(Record extracts Opens)
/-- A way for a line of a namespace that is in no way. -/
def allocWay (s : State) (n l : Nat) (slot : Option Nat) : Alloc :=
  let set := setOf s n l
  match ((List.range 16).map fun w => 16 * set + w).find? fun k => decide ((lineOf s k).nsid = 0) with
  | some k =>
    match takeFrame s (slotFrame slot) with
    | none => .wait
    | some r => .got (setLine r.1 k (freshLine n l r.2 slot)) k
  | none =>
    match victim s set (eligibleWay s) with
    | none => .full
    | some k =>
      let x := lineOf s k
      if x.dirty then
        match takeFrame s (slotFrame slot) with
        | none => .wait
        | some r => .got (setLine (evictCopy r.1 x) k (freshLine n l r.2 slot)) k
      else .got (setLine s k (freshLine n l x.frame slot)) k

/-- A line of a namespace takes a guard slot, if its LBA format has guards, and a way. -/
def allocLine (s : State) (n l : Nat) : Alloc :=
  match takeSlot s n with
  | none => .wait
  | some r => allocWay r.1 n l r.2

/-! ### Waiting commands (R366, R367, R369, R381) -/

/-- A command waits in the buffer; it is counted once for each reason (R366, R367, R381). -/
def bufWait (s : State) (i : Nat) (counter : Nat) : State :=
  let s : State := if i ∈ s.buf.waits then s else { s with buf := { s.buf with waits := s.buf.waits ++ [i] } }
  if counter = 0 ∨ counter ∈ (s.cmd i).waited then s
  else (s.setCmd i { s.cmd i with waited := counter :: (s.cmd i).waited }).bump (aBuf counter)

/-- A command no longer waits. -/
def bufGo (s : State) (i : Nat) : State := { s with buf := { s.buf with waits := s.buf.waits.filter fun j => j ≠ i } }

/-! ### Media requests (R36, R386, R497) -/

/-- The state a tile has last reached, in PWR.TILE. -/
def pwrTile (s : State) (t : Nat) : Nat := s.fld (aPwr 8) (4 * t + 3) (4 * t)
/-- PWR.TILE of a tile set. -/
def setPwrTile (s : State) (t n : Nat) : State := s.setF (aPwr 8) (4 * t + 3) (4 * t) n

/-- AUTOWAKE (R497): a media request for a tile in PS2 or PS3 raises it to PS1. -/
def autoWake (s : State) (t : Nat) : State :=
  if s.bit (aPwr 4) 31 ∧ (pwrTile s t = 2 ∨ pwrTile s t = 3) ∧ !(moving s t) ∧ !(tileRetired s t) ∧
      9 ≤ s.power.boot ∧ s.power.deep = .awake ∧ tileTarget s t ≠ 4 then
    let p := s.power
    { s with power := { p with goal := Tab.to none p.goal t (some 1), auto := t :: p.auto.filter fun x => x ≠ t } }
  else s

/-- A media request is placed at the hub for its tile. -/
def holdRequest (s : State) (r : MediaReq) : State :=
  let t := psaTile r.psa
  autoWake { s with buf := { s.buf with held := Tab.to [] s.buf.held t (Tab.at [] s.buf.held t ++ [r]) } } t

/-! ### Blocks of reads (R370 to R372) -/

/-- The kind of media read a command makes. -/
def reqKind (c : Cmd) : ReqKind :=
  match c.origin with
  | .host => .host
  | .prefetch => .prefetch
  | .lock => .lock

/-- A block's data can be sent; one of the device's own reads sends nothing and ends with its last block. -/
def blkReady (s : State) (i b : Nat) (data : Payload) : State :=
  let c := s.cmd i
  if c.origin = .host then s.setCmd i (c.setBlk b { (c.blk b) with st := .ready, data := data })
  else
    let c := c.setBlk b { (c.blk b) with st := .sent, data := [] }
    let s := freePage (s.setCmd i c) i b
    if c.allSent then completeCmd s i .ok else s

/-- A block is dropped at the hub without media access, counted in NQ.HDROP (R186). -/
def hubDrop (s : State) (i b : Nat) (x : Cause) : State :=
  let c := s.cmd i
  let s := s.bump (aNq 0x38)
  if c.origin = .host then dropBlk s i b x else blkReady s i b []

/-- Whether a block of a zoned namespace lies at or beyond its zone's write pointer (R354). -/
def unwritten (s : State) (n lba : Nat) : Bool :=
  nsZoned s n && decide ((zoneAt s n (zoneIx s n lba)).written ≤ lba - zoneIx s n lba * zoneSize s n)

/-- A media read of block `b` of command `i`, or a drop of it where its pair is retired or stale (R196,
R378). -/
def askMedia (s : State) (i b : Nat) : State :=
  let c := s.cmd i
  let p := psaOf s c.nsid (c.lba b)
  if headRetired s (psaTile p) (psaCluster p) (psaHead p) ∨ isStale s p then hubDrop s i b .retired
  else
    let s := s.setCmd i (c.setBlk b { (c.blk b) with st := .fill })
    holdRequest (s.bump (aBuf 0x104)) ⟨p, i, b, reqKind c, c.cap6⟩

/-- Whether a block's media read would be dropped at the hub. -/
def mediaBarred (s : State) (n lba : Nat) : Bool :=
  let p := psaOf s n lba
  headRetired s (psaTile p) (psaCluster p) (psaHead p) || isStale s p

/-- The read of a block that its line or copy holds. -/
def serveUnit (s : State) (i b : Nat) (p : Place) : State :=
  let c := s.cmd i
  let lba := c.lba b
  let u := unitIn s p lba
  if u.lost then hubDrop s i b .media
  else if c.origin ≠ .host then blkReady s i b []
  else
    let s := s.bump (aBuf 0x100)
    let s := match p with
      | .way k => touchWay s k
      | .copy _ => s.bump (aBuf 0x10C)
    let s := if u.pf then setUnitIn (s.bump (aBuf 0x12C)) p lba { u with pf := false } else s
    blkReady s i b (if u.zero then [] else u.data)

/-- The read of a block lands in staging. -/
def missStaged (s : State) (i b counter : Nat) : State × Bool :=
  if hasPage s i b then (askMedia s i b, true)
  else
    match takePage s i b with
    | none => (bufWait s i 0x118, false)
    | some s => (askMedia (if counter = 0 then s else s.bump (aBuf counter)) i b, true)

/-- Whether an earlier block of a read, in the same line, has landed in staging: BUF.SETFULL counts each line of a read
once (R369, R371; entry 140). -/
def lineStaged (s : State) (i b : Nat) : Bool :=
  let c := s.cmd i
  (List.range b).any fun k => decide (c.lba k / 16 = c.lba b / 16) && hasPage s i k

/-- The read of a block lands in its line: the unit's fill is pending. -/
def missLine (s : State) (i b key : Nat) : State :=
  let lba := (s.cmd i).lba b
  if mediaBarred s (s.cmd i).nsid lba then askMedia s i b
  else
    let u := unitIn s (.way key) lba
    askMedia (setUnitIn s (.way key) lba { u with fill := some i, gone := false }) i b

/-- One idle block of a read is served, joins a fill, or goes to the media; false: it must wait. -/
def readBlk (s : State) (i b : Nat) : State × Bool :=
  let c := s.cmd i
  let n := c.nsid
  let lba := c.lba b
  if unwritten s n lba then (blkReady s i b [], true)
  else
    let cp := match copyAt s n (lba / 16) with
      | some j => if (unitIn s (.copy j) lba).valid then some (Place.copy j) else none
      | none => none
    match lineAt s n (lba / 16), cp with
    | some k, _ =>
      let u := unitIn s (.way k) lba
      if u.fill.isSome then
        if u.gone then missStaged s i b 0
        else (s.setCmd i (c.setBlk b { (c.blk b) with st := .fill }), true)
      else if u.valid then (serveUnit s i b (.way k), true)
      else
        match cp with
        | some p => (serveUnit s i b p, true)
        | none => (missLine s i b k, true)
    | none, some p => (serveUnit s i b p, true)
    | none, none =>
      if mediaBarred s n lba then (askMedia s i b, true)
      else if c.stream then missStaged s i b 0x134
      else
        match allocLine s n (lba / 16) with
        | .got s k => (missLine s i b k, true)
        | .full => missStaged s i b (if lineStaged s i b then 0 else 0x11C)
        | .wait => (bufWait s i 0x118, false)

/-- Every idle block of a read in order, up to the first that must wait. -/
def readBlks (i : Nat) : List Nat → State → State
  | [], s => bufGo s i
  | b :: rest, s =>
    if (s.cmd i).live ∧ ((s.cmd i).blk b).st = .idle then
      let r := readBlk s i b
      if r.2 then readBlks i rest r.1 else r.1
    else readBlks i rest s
(Record extracts Closes)
Of all the entries above, output exactly the lines between the one holding "its tile. -/" and the one holding "s.buf with held", inclusive.

/-- A media request is placed at the hub for its tile. -/
def holdRequest (s : State) (r : MediaReq) : State :=
  let t := psaTile r.psa
  autoWake { s with buf := { s.buf with held := Tab.to [] s.buf.held t (Tab.at [] s.buf.held t ++ [r]) } } t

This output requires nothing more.